▸ **EXERCISE DESCRIPTION**
Find the line with "to 2^63 − 1. -/" in the entries below, then reproduce it and every line after it down to and including the line with "ns (R297). -/", exactly.

BEGIN

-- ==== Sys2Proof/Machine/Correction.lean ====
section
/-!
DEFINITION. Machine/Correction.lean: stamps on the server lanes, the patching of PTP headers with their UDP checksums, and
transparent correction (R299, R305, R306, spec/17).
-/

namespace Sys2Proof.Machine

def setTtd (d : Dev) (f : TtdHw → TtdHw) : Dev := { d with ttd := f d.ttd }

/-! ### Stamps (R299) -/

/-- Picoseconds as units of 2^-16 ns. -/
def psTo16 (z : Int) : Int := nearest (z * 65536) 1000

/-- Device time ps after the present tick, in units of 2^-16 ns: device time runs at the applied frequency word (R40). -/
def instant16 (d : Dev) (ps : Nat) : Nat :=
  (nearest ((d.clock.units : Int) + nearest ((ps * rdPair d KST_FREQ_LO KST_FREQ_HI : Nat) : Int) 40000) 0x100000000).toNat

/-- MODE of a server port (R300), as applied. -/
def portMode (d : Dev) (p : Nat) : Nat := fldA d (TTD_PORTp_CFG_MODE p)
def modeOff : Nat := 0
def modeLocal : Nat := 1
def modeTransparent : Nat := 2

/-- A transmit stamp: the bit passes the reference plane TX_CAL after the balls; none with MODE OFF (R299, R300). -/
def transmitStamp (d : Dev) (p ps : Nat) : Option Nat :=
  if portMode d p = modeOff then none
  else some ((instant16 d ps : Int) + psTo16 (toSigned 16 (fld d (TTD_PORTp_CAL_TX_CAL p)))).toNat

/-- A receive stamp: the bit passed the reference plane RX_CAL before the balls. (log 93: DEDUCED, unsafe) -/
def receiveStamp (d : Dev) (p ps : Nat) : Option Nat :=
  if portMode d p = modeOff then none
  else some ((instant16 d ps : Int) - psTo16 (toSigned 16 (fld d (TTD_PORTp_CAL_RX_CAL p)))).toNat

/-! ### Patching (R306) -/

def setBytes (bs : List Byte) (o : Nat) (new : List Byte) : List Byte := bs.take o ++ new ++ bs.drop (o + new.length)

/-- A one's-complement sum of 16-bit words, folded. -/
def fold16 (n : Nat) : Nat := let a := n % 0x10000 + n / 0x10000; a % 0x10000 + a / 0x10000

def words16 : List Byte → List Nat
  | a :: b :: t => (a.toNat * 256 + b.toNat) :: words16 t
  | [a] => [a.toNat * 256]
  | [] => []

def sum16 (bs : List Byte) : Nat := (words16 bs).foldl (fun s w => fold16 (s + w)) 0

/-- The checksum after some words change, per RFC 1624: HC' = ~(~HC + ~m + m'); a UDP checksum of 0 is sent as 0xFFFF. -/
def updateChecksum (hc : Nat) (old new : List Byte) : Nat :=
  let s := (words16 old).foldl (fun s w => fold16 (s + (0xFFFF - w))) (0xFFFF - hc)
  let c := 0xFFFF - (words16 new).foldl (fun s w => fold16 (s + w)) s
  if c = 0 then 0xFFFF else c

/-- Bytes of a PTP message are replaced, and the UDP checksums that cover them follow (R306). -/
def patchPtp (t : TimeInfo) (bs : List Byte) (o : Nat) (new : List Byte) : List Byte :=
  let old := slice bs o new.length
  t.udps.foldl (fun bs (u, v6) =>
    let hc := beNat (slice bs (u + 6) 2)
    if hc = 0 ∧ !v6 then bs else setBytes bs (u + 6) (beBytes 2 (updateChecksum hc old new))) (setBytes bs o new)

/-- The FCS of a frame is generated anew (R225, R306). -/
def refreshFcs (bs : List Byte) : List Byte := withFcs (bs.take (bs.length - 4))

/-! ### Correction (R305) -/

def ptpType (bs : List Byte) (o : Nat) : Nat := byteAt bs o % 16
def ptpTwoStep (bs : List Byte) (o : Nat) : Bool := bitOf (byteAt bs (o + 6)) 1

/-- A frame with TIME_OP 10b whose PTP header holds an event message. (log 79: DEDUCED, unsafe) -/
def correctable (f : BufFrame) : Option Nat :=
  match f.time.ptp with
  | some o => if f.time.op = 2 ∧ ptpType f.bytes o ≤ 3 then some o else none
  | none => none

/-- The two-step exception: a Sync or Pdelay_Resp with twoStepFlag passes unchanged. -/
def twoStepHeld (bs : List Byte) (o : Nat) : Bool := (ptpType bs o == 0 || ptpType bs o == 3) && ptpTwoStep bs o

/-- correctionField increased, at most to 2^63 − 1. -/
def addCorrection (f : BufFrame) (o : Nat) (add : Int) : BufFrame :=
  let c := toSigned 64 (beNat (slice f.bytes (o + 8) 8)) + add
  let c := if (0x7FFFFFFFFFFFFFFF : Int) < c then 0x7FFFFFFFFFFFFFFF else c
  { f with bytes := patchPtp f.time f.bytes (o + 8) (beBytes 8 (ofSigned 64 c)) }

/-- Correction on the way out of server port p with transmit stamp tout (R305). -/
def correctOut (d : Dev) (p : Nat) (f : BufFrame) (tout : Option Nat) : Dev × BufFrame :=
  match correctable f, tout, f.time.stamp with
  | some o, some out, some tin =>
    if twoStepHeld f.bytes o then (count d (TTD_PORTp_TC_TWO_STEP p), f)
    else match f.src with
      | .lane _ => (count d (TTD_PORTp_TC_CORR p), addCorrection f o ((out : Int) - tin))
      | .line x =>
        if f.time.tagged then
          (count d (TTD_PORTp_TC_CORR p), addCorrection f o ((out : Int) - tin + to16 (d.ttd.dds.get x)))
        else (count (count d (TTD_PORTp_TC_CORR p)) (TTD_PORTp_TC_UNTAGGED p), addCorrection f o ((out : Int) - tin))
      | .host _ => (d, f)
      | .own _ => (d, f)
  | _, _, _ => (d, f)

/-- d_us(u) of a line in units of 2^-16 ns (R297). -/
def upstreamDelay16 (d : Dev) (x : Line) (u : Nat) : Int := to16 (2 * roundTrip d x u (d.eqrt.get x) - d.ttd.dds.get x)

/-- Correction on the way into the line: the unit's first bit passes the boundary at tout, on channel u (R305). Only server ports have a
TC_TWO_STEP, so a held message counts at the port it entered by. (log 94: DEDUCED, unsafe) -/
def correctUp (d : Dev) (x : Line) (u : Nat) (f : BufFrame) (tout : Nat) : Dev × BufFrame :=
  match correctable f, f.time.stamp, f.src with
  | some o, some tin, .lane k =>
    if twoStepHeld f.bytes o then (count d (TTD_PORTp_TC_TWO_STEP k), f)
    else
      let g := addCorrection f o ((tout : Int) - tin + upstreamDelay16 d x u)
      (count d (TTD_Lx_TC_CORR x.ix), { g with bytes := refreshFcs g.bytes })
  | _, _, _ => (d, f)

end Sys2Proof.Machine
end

END

▸ **SOLUTION TO THIS PROBLEM**
/-- correctionField increased, at most to 2^63 − 1. -/
def addCorrection (f : BufFrame) (o : Nat) (add : Int) : BufFrame :=
  let c := toSigned 64 (beNat (slice f.bytes (o + 8) 8)) + add
  let c := if (0x7FFFFFFFFFFFFFFF : Int) < c then 0x7FFFFFFFFFFFFFFF else c
  { f with bytes := patchPtp f.time f.bytes (o + 8) (beBytes 8 (ofSigned 64 c)) }

/-- Correction on the way out of server port p with transmit stamp tout (R305). -/
def correctOut (d : Dev) (p : Nat) (f : BufFrame) (tout : Option Nat) : Dev × BufFrame :=
  match correctable f, tout, f.time.stamp with
  | some o, some out, some tin =>
    if twoStepHeld f.bytes o then (count d (TTD_PORTp_TC_TWO_STEP p), f)
    else match f.src with
      | .lane _ => (count d (TTD_PORTp_TC_CORR p), addCorrection f o ((out : Int) - tin))
      | .line x =>
        if f.time.tagged then
          (count d (TTD_PORTp_TC_CORR p), addCorrection f o ((out : Int) - tin + to16 (d.ttd.dds.get x)))
        else (count (count d (TTD_PORTp_TC_CORR p)) (TTD_PORTp_TC_UNTAGGED p), addCorrection f o ((out : Int) - tin))
      | .host _ => (d, f)
      | .own _ => (d, f)
  | _, _, _ => (d, f)

/-- d_us(u) of a line in units of 2^-16 ns (R297). -/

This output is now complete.